SPD Baden-Württemberg verliert die Hälfte ihrer Wähler – Stoch tritt zurück
Mahmut UllmannSPD-Landes- und Fraktionschef Stoch kündigt Rücktritt an - SPD Baden-Württemberg verliert die Hälfte ihrer Wähler – Stoch tritt zurück
Andreas Stoch, der Vorsitzende der SPD Baden-Württemberg, ist nach dem historisch schlechtesten Wahlergebnis der Partei im Land zurückgetreten. Der 56-jährige Jurist, der einst als Bildungsminister amtierte, hatte die Sozialdemokraten bereits bei zwei früheren Landtagswahlen angeführt, konnte diesmal jedoch einen deutlichen Rückgang der Wählergunst nicht aufhalten. Sein Rücktritt wirft die Frage auf, wie die Partei angesichts eines langjährigen Abwärtstrends neu ausgerichtet werden kann.
Der Stimmenanteil der SPD in Baden-Württemberg halbierte sich bei der jüngsten Wahl nahezu und sank von 11,0 Prozent im Jahr 2021 auf etwa 5,5 Prozent. Damit setzt sich ein seit Jahrzehnten anhaltender Niedergang fort – mit einer kurzen Ausnahme im Jahr 2001, als die Partei unter Ute Vogt Zuwächse verzeichnen konnte.
Die Wahlbeteiligung zeigte im Vergleich zu 2021 deutliche Veränderungen: Bis 14:00 Uhr hatten dieses Jahr 41,34 Prozent der Wähler ihre Stimme persönlich abgegeben – ein Anstieg um 10,77 Punkte gegenüber dem gleichen Zeitpunkt bei der letzten Wahl. Dies spiegelt eine geringere Nutzung der Briefwahl wider: Nur etwa 26 Prozent der Wähler beantragten sie, gegenüber über 33 Prozent im Jahr 2021. Zu den prägenden Faktoren der Wahl zählten das Ende der Corona-Beschränkungen, wirtschaftliche Schwierigkeiten in der Auto- und Exportbranche sowie das enge Rennen zwischen CDU und Grünen. Zudem markierte die Abstimmung das Ende von Winfried Kretschmanns 15-jähriger Führung bei den Grünen und führte ein neues Wahlsystem mit zwei Stimmen ein.

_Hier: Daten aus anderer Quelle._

theorem execFlitRx_fr {msk : Nat} {b₀ : State} {k : LinkEnd} {f : Flit} {s : State} (h₀ : Fr msk b₀ s) (hm₀ : 709446 ||| msk = msk) :
    FrO msk b₀ (execFlitRx k f s) := by
  refine FrO.step h₀ ?_ hm₀
  clear h₀ hm₀
  unfold execFlitRx
  try dsimp only
  repeat' (first
    | with_reducible exact Fr.refl _ _
    | with_reducible assumption
    | exact (rfl : (_ : Nat) = _)
    | with_reducible refine State.inject_fr ?_ ?_
    | with_reducible refine State.operate_fr ?_ ?_
    | with_reducible refine State.laneFails_fr ?_ ?_
    | with_reducible refine State.linkErr_fr ?_ ?_
    | with_reducible refine State.count_fr ?_ ?_
    | with_reducible refine State.sendAck_fr ?_ ?_
    | with_reducible refine State.takeCum_fr ?_ ?_
    | with_reducible refine State.takeAck_fr ?_ ?_
    | with_reducible refine State.takeSequenced_fr ?_ ?_
    | with_reducible refine State.enterRecovery_fr ?_ ?_
    | with_reducible refine State.replayFlits_fr ?_ ?_
    | dsimp only
    | with_reducible refine Fr.ite ?_ ?_
    | with_reducible refine Fr.ite₁ ?_ ?_
    | with_reducible refine FrO.ite ?_ ?_
    | with_reducible refine FrS.ite ?_ ?_
    | with_reducible refine FrP.ite ?_ ?_
    | with_reducible refine FrO.next ?_
    | with_reducible exact FrS.none
    | with_reducible refine FrS.some ?_
    | with_reducible refine FrS.map ?_
    | with_reducible exact FrP.none
    | with_reducible refine FrP.some ?_
    | with_reducible refine Fr.elim ?_ ?_
    | with_reducible refine Fr.foldl ?_ _ _ ?_
    | with_reducible refine Fr.foldl₂ ?_ _ _ ?_
    | intro _ _ _ _ _ _
    | intro _ _ _ _ _
    | intro _ _ _ _
    | intro _ _ _
    | intro _ _
    | intro _
    | with_reducible refine Fr.pair (h := ?_) (e := by assumption)
    | with_reducible refine FrO.got (h := ?_) (e := by assumption)
    | with_reducible refine FrS.get (h := ?_) (e := by assumption)
    | with_reducible refine FrP.get (h := ?_) (e := by assumption)
    | split)

theorem execReplayTimeout_fr {msk : Nat} {b₀ : State} {k : LinkEnd} {s : State} (h₀ : Fr msk b₀ s) (hm₀ : 709446 ||| msk = msk) :
    FrO msk b₀ (execReplayTimeout k s) := by
  refine FrO.step h₀ ?_ hm₀
  clear h₀ hm₀
  unfold execReplayTimeout
  try dsimp only
  repeat' (first
    | with_reducible exact Fr.refl _ _
    | exact (rfl : (_ : Nat) = _)
    | with_reducible refine State.replayFlits_fr ?_ ?_
    | with_reducible refine State.raise_fr ?_ ?_
    | with_reducible refine FrO.ite ?_ ?_
    | with_reducible refine FrO.next ?_
    | split)

theorem execRecoveryRetrained_fr {msk : Nat} {b₀ : State} {k : LinkEnd} {lanes : List Nat} {s : State} (h₀ : Fr msk b₀ s) (hm₀ : 719686 ||| msk = msk) :
    FrO msk b₀ (execRecoveryRetrained k lanes s) := by
  refine FrO.step h₀ ?_ hm₀
  clear h₀ hm₀
  unfold execRecoveryRetrained
  try dsimp only
  repeat' (first
    | with_reducible exact Fr.refl _ _
    | exact (rfl : (_ : Nat) = _)
    | with_reducible refine State.linkGoesDown_fr ?_ ?_
    | with_reducible refine State.linkErr_fr ?_ ?_
    | with_reducible refine State.setLinkState_fr ?_ ?_
    | with_reducible refine State.retrainLanes_fr ?_ ?_
    | with_reducible refine State.replayFlits_fr ?_ ?_
    | with_reducible refine State.pump_fr ?_ ?_
    | with_reducible refine State.linkPump_fr ?_ ?_
    | with_reducible refine State.refAgain_fr ?_ ?_
    | with_reducible refine FrO.ite ?_ ?_
    | with_reducible refine FrO.next ?_
    | split)

theorem execRecoveryTimeout_fr {msk : Nat} {b₀ : State} {k : LinkEnd} {s : State} (h₀ : Fr msk b₀ s) (hm₀ : 719686 ||| msk = msk) :
    FrO msk b₀ (execRecoveryTimeout k s) := by
  refine FrO.step h₀ ?_ hm₀
  clear h₀ hm₀
  unfold execRecoveryTimeout
  try dsimp only
  repeat' (first
    | with_reducible exact Fr.refl _ _
    | exact (rfl : (_ : Nat) = _)
    | with_reducible refine State.linkGoesDown_fr ?_ ?_
    | with_reducible refine State.linkErr_fr ?_ ?_
    | with_reducible refine FrO.ite ?_ ?_
    | with_reducible refine FrO.next ?_)

theorem execModuleAbsent_fr {msk : Nat} {b₀ : State} {n : Nat} {s : State} (h₀ : Fr msk b₀ s) (hm₀ : 719686 ||| msk = msk) :
    FrO msk b₀ (execModuleAbsent n s) := by
  refine FrO.step h₀ ?_ hm₀
  clear h₀ hm₀
  unfold execModuleAbsent
  try dsimp only
  repeat' (first
    | with_reducible exact Fr.refl _ _
    | exact (rfl : (_ : Nat) = _)
    | with_reducible refine State.linkGoesDown_fr ?_ ?_
    | with_reducible refine FrO.ite ?_ ?_
    | with_reducible refine FrO.next ?_)

theorem State.forceSwap_fr {msk : Nat} {b₀ : State} {s : State} {k : LinkEnd} {lane : Nat} {receive : Bool} (h₀ : Fr msk b₀ s) (hm₀ : 709446 ||| msk = msk) :
    Fr msk b₀ (State.forceSwap s k lane receive) := by
  refine Fr.step h₀ ?_ hm₀
  clear h₀ hm₀
  unfold State.forceSwap
  try dsimp only
  repeat' (first
    | with_reducible exact Fr.refl _ _
    | exact (rfl : (_ : Nat) = _)
    | with_reducible refine State.laneFails_fr ?_ ?_
    | with_reducible refine State.txSwap_fr ?_ ?_
    | with_reducible refine Fr.ite ?_ ?_)

theorem execMlkForceSwap_fr {msk : Nat} {b₀ : State} {n : Nat} {lane : Nat} {receive : Bool} {s : State} (h₀ : Fr msk b₀ s) (hm₀ : 709446 ||| msk = msk) :
    FrO msk b₀ (execMlkForceSwap n lane receive s) := by
  refine FrO.step h₀ ?_ hm₀
  clear h₀ hm₀
  unfold execMlkForceSwap
  try dsimp only
  repeat' (first
    | with_reducible exact Fr.refl _ _
    | with_reducible assumption
    | exact (rfl : (_ : Nat) = _)
    | with_reducible refine State.pageWrite_fr ?_ ?_ ?_
    | with_reducible refine State.forceSwap_fr ?_ ?_
    | with_reducible refine FrO.next ?_
    | intro _ _)

theorem execBlockLock_fr {msk : Nat} {b₀ : State} {k : LinkEnd} {lanes : List Nat} {speed : Nat} {s : State} (h₀ : Fr msk b₀ s) (hm₀ : 49158 ||| msk = msk) :
    FrO msk b₀ (execBlockLock k lanes speed s) := by
  refine FrO.step h₀ ?_ hm₀
  clear h₀ hm₀
  unfold execBlockLock
  try dsimp only
  repeat' (first
    | with_reducible exact Fr.refl _ _
    | exact (rfl : (_ : Nat) = _)
    | with_reducible refine State.linkInit_fr ?_ ?_
    | with_reducible refine State.putFld_fr ?_ ?_
    | with_reducible refine FrO.ite ?_ ?_
    | with_reducible refine FrO.next ?_
    | split)

theorem execAckTimer_fr {msk : Nat} {b₀ : State} {k : LinkEnd} {s : State} (h₀ : Fr msk b₀ s) (hm₀ : 49154 ||| msk = msk) :
    FrO msk b₀ (execAckTimer k s) := by
  refine FrO.step h₀ ?_ hm₀
  clear h₀ hm₀
  unfold execAckTimer
  try dsimp only
  repeat' (first
    | with_reducible exact Fr.refl _ _
    | exact (rfl : (_ : Nat) = _)
    | with_reducible refine State.sendAck_fr ?_ ?_
    | with_reducible refine FrO.ite ?_ ?_
    | with_reducible refine FrO.next ?_)

theorem execTlTrain_fr {msk : Nat} {b₀ : State} {s : State} (h₀ : Fr msk b₀ s) (hm₀ : 709446 ||| msk = msk) :
    FrO msk b₀ (execTlTrain s) := by
  refine FrO.step h₀ ?_ hm₀
  clear h₀ hm₀
  unfold execTlTrain
  try dsimp only
  repeat' (first
    | with_reducible exact Fr.refl _ _
    | with_reducible assumption
    | exact (rfl : (_ : Nat) = _)
    | with_reducible refine State.pageWrite_fr ?_ ?_ ?_
    | with_reducible refine State.putBit_fr ?_ ?_
    | with_reducible refine State.setLinkState_fr ?_ ?_
    | with_reducible refine Fr.ite ?_ ?_
    | with_reducible refine FrO.next ?_
    | intro _ _)

theorem execTlForceSwap_fr {msk : Nat} {b₀ : State} {lane : Nat} {receive : Bool} {s : State} (h₀ : Fr msk b₀ s) (hm₀ : 709446 ||| msk = msk) :
    FrO msk b₀ (execTlForceSwap lane receive s) := by
  refine FrO.step h₀ ?_ hm₀
  clear h₀ hm₀
  unfold execTlForceSwap
  try dsimp only
  repeat' (first
    | with_reducible exact Fr.refl _ _
    | with_reducible assumption
    | exact (rfl : (_ : Nat) = _)
    | with_reducible refine State.pageWrite_fr ?_ ?_ ?_
    | with_reducible refine State.forceSwap_fr ?_ ?_
    | with_reducible refine FrO.next ?_
    | intro _ _)

theorem execMlkTrain_fr {msk : Nat} {b₀ : State} {n : Nat} {s : State} (h₀ : Fr msk b₀ s) (hm₀ : 709446 ||| msk = msk) :
    FrO msk b₀ (execMlkTrain n s) := by
  refine FrO.step h₀ ?_ hm₀
  clear h₀ hm₀
  unfold execMlkTrain
  try dsimp only
  repeat' (first
    | with_reducible exact Fr.refl _ _
    | with_reducible assumption
    | exact (rfl : (_ : Nat) = _)
    | with_reducible refine State.pageWrite_fr ?_ ?_ ?_
    | with_reducible refine State.trainStart_fr ?_ ?_
    | with_reducible refine State.putBit_fr ?_ ?_
    | with_reducible refine FrO.next ?_
    | intro _ _)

Stoch, ein ehemaliger Bildungsminister aus Heidenheim, war über Jahre eine prägende Figur in der Landespolitik. Sein Rückzug wirft nun die Frage auf, wer die SPD in Baden-Württemberg künftig führen wird. Noch hat die Partei keinen Nachfolger benannt.
Die schweren Verluste der SPD schwächen ihre Position im Landtag deutlich. Ohne klare Nachfolge für Stoch steht die Partei nun vor der Herausforderung, sich neu zu formieren und dem anhaltenden Wählerverlust entgegenzuwirken. Das Wahlergebnis spiegelt zudem breitere Verschiebungen im Wählerverhalten und in den politischen Prioritäten Baden-Württembergs wider.